I find Lynk Labs fascinating as a way to think of patent law fundamentals, but it is also important — recognizing that 102(a)(2) is the key prior art in fast-moving fields. Except for self-defeating prior art, we don’t care about a prior art patent’s issued date, only its filing date. This substantially expands the scope of available prior art in post-grant proceedings and makes it substantially easier to challenge patents.
Note on Discretionary Denial: Even if the Supreme Court denies certiorari, the USPTO Director could use her discretionary denial authority to blunt the practical impact of § 102(a)(2) prior art. But, so far, the USPTO has strongly supported Samsung’s case.
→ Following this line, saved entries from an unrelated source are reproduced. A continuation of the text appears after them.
-- ==== Sys2Proof/Laws/Dict.lean ====
section
/-! SUPPORT. What BUILD_DICT's walk does (spec/42_dictionary_builder.md R150, R151), and the paths of a tree. -/

namespace Sys2Proof.Machine

/-! ### Paths -/

theorem leafPath_nil_leaf {nodes : Vector Node 511} {i : NodeIx} (h : (nodeAt nodes i).kind = .leaf) :
    leafPath nodes i [] = some (nodeAt nodes i).sym := by
  rw [leafPath, h]

theorem leafPath_leaf_eq {nodes : Vector Node 511} {i : NodeIx} {p : List Bool} {b : Byte}
    (h : (nodeAt nodes i).kind = .leaf) (hp : leafPath nodes i p = some b) : p = [] ∧ b = (nodeAt nodes i).sym := by
  cases p with
  | nil => rw [leafPath_nil_leaf h] at hp; exact ⟨rfl, (Option.some.inj hp).symm⟩
  | cons x p => rw [leafPath, h] at hp; simp at hp

theorem leafPath_cons {nodes : Vector Node 511} {i : NodeIx} (h : (nodeAt nodes i).kind = .internal)
    (x : Bool) (p : List Bool) (hx : childOf (nodeAt nodes i) x ≠ Config.nil) :
    leafPath nodes i (x :: p) = leafPath nodes (childOf (nodeAt nodes i) x) p := by
  rw [leafPath, h]
  simp only
  rw [if_neg hx]

theorem leafPath_internal_nil {nodes : Vector Node 511} {i : NodeIx} (h : (nodeAt nodes i).kind = .internal) :
    leafPath nodes i [] = none := by rw [leafPath, h]

/-- A path that ends at a leaf is no proper prefix of another: the code is prefix-free (R99). -/
theorem leafPath_prefix {nodes : Vector Node 511} (p : List Bool) : ∀ (i : NodeIx) (q : List Bool) (b c : Byte),
    leafPath nodes i p = some b → leafPath nodes i (p ++ q) = some c → q = [] ∧ b = c := by
  induction p with
  | nil =>
    intro i q b c hp hq
    cases hk : (nodeAt nodes i).kind with
    | leaf =>
      obtain ⟨-, hb⟩ := leafPath_leaf_eq hk hp
      obtain ⟨he, hc⟩ := leafPath_leaf_eq hk hq
      exact ⟨by simpa using he, by rw [hb, hc]⟩
    | internal => rw [leafPath_internal_nil hk] at hp; simp at hp
  | cons x p ih =>
    intro i q b c hp hq
    cases hk : (nodeAt nodes i).kind with
    | leaf => have := (leafPath_leaf_eq hk hp).1; simp at this
    | internal =>
      by_cases hx : childOf (nodeAt nodes i) x = Config.nil
      · rw [leafPath, hk] at hp; simp [hx] at hp
      · rw [List.cons_append, leafPath_cons hk x _ hx] at hq
        rw [leafPath_cons hk x _ hx] at hp
        exact ih _ q b c hp hq

/-! ### The walk -/

/-- What the walk needs of the nodes below `n`: the first `l` are leaves, the others have both children at lower indices. -/
def WalkOk (nodes : Vector Node 511) (l n : Nat) : Prop :=
  n ≤ 511 ∧ ∀ i : NodeIx, i.toNat < n →
    (i.toNat < l → (nodeAt nodes i).kind = .leaf) ∧
    (l ≤ i.toNat → (nodeAt nodes i).kind = .internal ∧ (nodeAt nodes i).left.toNat < i.toNat ∧
      (nodeAt nodes i).right.toNat < i.toNat)

theorem TreeOk.walkOk {s : State} (h : TreeOk s) : WalkOk s.node s.nleaf.toNat s.ncount.toNat := by
  have h1 := h.count
  have h2 := h.leaves_le
  have h3 := h.leaves_pos
  refine ⟨by omega, ?_⟩
  intro i hi
  refine ⟨fun hl => ?_, fun hl => ?_⟩
  · have := (h.leaf i.toNat hl).1
    rwa [nodeN_eq] at this
  · obtain ⟨a, -, b, c, -⟩ := h.inner i.toNat hi hl
    rw [nodeN_eq] at a b c
    exact ⟨a, b, c⟩

theorem TreeOk.root_lt {s : State} (h : TreeOk s) : s.root.toNat < s.ncount.toNat := by
  have h1 := h.count
  have h3 := h.leaves_pos
  have := h.root
  omega

theorem TreeOk.root_ne_nil {s : State} (h : TreeOk s) : s.root ≠ Config.nil := by
  have h1 := h.count
  have h2 := h.leaves_le
  have := h.root_lt
  exact ne_nil_of_lt (by omega)

/-- The levels a walk from node `i` may need. -/
def walkDepth (l i : Nat) : Nat := if i < l then 1 else i - l + 2

/-- What `Walk(i, c)` does on a well-shaped tree (R150): it completes; it changes DICT alone; an entry is either as before, and
then no path from `i` ends at its symbol, or the code of such a path behind `c`. -/
theorem walk_ok {l n : Nat} (d : Nat) : ∀ (i : NodeIx) (c : List Bool) (s : State),
    WalkOk s.node l n → i.toNat < n → walkDepth l i.toNat ≤ d →
    ∃ t, walk d i c s = .done t ∧ t = { s with dict := t.dict } ∧ ∀ b,
      (dictAt t b = dictAt s b ∧ ∀ p, leafPath s.node i p ≠ some b) ∨
      (∃ p, p.length < d ∧ leafPath s.node i p = some b ∧ dictAt t b = DictEntry.ofCode (c ++ p)) := by
  induction d with
  | zero => intro i c s _ _ hd; rw [walkDepth] at hd; split at hd <;> omega
  | succ d ih =>
    intro i c s hw hi hd
    obtain ⟨hn, hw'⟩ := hw
    obtain ⟨hleaf, hint⟩ := hw' i hi
    by_cases hl : i.toNat < l
    · have hk := hleaf hl
      refine ⟨setDict s (nodeAt s.node i).sym (DictEntry.ofCode c), by rw [walk, hk], rfl, ?_⟩
      intro b
      rw [dictAt_setDict]
      by_cases hb : b = (nodeAt s.node i).sym
      · refine .inr ⟨[], by simp, by rw [leafPath_nil_leaf hk, hb], ?_⟩
        rw [if_pos hb, List.append_nil]
      · refine .inl ⟨by rw [if_neg hb], fun p hp => hb (leafPath_leaf_eq hk hp).2⟩
    · obtain ⟨hk, hll, hrr⟩ := hint (by omega)
      rw [walkDepth, if_neg hl] at hd
      have hdl : walkDepth l (nodeAt s.node i).left.toNat ≤ d := by rw [walkDepth]; split <;> omega
      have hdr : walkDepth l (nodeAt s.node i).right.toNat ≤ d := by rw [walkDepth]; split <;> omega
      obtain ⟨t1, h1, f1, e1⟩ := ih _ (c ++ [false]) s ⟨hn, hw'⟩ (by omega) hdl
      have hn1 : t1.node = s.node := (congrArg State.node f1 :)
      obtain ⟨t2, h2, f2, e2⟩ := ih (nodeAt s.node i).right (c ++ [true]) t1 (by rw [hn1]; exact ⟨hn, hw'⟩) (by omega) hdr
      have hnl : (nodeAt s.node i).left ≠ Config.nil := ne_nil_of_lt (by omega)
      have hnr : (nodeAt s.node i).right ≠ Config.nil := ne_nil_of_lt (by omega)
      refine ⟨t2, ?_, ?_, ?_⟩
      · rw [walk, hk]
        simp only
        rw [if_neg (by simp [hnl, hnr]), h1, andThen_done, hn1, h2]
      · rw [f2, f1]
      · intro b
        rw [hn1] at e2
        have hpl : ∀ p, leafPath s.node i (false :: p) = leafPath s.node (nodeAt s.node i).left p := fun p =>
          leafPath_cons hk false p hnl
        have hpr : ∀ p, leafPath s.node i (true :: p) = leafPath s.node (nodeAt s.node i).right p := fun p =>
          leafPath_cons hk true p hnr
        rcases e2 b with ⟨h2b, n2⟩ | ⟨p, hp, hp2, hp3⟩
        · rcases e1 b with ⟨h1b, n1⟩ | ⟨p, hp, hp2, hp3⟩
          · refine .inl ⟨by rw [h2b, h1b], ?_⟩
            intro p hp
            match p with
            | [] => rw [leafPath_internal_nil hk] at hp; simp at hp
            | false :: p => rw [hpl] at hp; exact n1 p hp
            | true :: p => rw [hpr] at hp; exact n2 p hp
          · refine .inr ⟨false :: p, by simpa using hp, by rw [hpl]; exact hp2, ?_⟩
            rw [h2b, hp3]; simp
        · refine .inr ⟨true :: p, by simpa using hp, by rw [hpr]; exact hp2, ?_⟩
          rw [hp3]; simp

/-! ### The walk on a node memory of any shape -/

theorem innerPath_internal {nodes : Vector Node 511} {i : NodeIx} {p : List Bool} (h : innerPath nodes i p = true) :
    (nodeAt nodes i).kind = .internal := by
  cases p <;> simp_all [innerPath]

theorem innerPath_cons {nodes : Vector Node 511} {i : NodeIx} (h : (nodeAt nodes i).kind = .internal) {b : Bool}
    (hc : childOf (nodeAt nodes i) b ≠ Config.nil) (p : List Bool) :
    innerPath nodes i (b :: p) = innerPath nodes (childOf (nodeAt nodes i) b) p := by
  simp [innerPath, h, hc]

theorem lacksChild_eq_false {n : Node} : lacksChild n = false ↔ n.left ≠ Config.nil ∧ n.right ≠ Config.nil := by
  simp [lacksChild]

theorem lacksChild_eq_true {n : Node} : lacksChild n = true ↔ n.left = Config.nil ∨ n.right = Config.nil := by
  simp [lacksChild]

/-- One level of the walk at an Internal node (R150). -/
theorem walk_internal {i : NodeIx} {s : State} (h : (nodeAt s.node i).kind = .internal) (d : Nat) (c : List Bool) :
    walk (d + 1) i c s =
      if lacksChild (nodeAt s.node i) then .raised (raise .malformedTree (encodeWord .buildDict) s)
      else (walk d (nodeAt s.node i).left (c ++ [false]) s).andThen fun t =>
        walk d (nodeAt t.node i).right (c ++ [true]) t := by
  rw [walk, h]
  simp only [← lacksChild_eq_true]

/-- What the walk from `i` behind `c` has done to DICT when it stands in `t`: it changed nothing else, and an entry is as before or
the code, behind `c`, of a path from `i`. -/
def Walked (d : Nat) (i : NodeIx) (c : List Bool) (s t : State) : Prop :=
  t = { s with dict := t.dict } ∧ ∀ b, dictAt t b = dictAt s b ∨
    ∃ p, p.length < d ∧ leafPath s.node i p = some b ∧ dictAt t b = DictEntry.ofCode (c ++ p)

theorem Walked.refl (d : Nat) (i : NodeIx) (c : List Bool) (s : State) : Walked d i c s s := ⟨rfl, fun _ => .inl rfl⟩

theorem Walked.node {d : Nat} {i : NodeIx} {c : List Bool} {s t : State} (h : Walked d i c s t) : t.node = s.node := by
  rw [h.1]

/-- A child's walk is part of its parent's. -/
theorem Walked.up {d : Nat} {i : NodeIx} {b : Bool} {c : List Bool} {s t u : State}
    (hk : (nodeAt s.node i).kind = .internal) (hc : childOf (nodeAt s.node i) b ≠ Config.nil)
    (h1 : Walked (d + 1) i c s t) (h2 : Walked d (childOf (nodeAt s.node i) b) (c ++ [b]) t u) :
    Walked (d + 1) i c s u := by
  obtain ⟨f1, e1⟩ := h1
  obtain ⟨f2, e2⟩ := h2
  have hn : t.node = s.node := by rw [f1]
  refine ⟨f2.trans (by conv_lhs => rw [f1]), fun x => ?_⟩
  rcases e2 x with h | ⟨p, hp, hp2, hp3⟩
  · rw [h]; exact e1 x
  · refine .inr ⟨b :: p, by simpa using hp, ?_, by rw [hp3]; simp⟩
    rw [leafPath_cons hk b p hc]; rw [hn] at hp2; exact hp2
Note on Extending the Case: The logic of the Federal Circuit’s decision potentially applies to “system” prior art that is later published. For instance, let’s say an inventor recounts in a 2025 journal article that she showed her particular experimental to a group of visiting researches back in 2020, providing detailed technical specifications. Under the Lynk Labs reasoning, this article could potentially be used in an IPR to challenge a 2022 patent covering similar technology, even though the article describing the 2020 system was not published until well after the challenged patent’s filing date. The article would satisfy § 311(b)’s “printed publication” requirement as a documentary matter, while the described 2020 system use could arguably constitute prior art under § 102(a)(1) as a “public use” or as being “otherwise available to the public”—depending on the specific circumstances. This scenario illustrates how the disaggregation documentary approach endorsed in Lynk Labs could significantly expand the temporal scope of available prior art in IPR proceedings beyond just unpublished patent applications. The key insight is that once we accept that a “printed publication” need not have been publicly accessible at the relevant prior art date, any later-published description of earlier activities potentially becomes fair game for IPR challenges, fundamentally altering the landscape of post-grant patent validity disputes.
I may well missing something here, but I do not understand the indicated problem? In the six years of AIPLA debate over the content of what became the AIA patent statute it was widely agreed that the AIA would continue to give full 103 prior art effect to the contents of a patented or published patent application running from its original pre-publication filing date.* [Even expanded to proper foreign priority application filing dates.] No distinction was drawn between the prior art effect of a process [versus hardware or chemicals] disclosed therein. A truely unpublished article does not become 102 or 103 prior art unless and until it is shown to enough people skilled in the art that CAFC case law considers it to then be a publication. [If there is a sufficient public admission by the author that the subject process was actually being used, that could also be an admission against interest of “public use” as of the admitted date thereof.]
*Presuming the spec contents were not substantively changed between filing and publication.
*The EPO “novelty only” system of only Partial prior art effect during the time period between application filing and application publication was not adoped in the AIA.
If a published patent application was Not fully effective prior art as of its filing date there would be a constant problem of two or more applicants being able to obtain patents on the same or essentially the same invention.
That was actually happening before the AIA, when foreign filed application priority date was prior to the filing date of a U.S. applicant but that prior foreign filing date was not the prior art date for the U.S. applicants.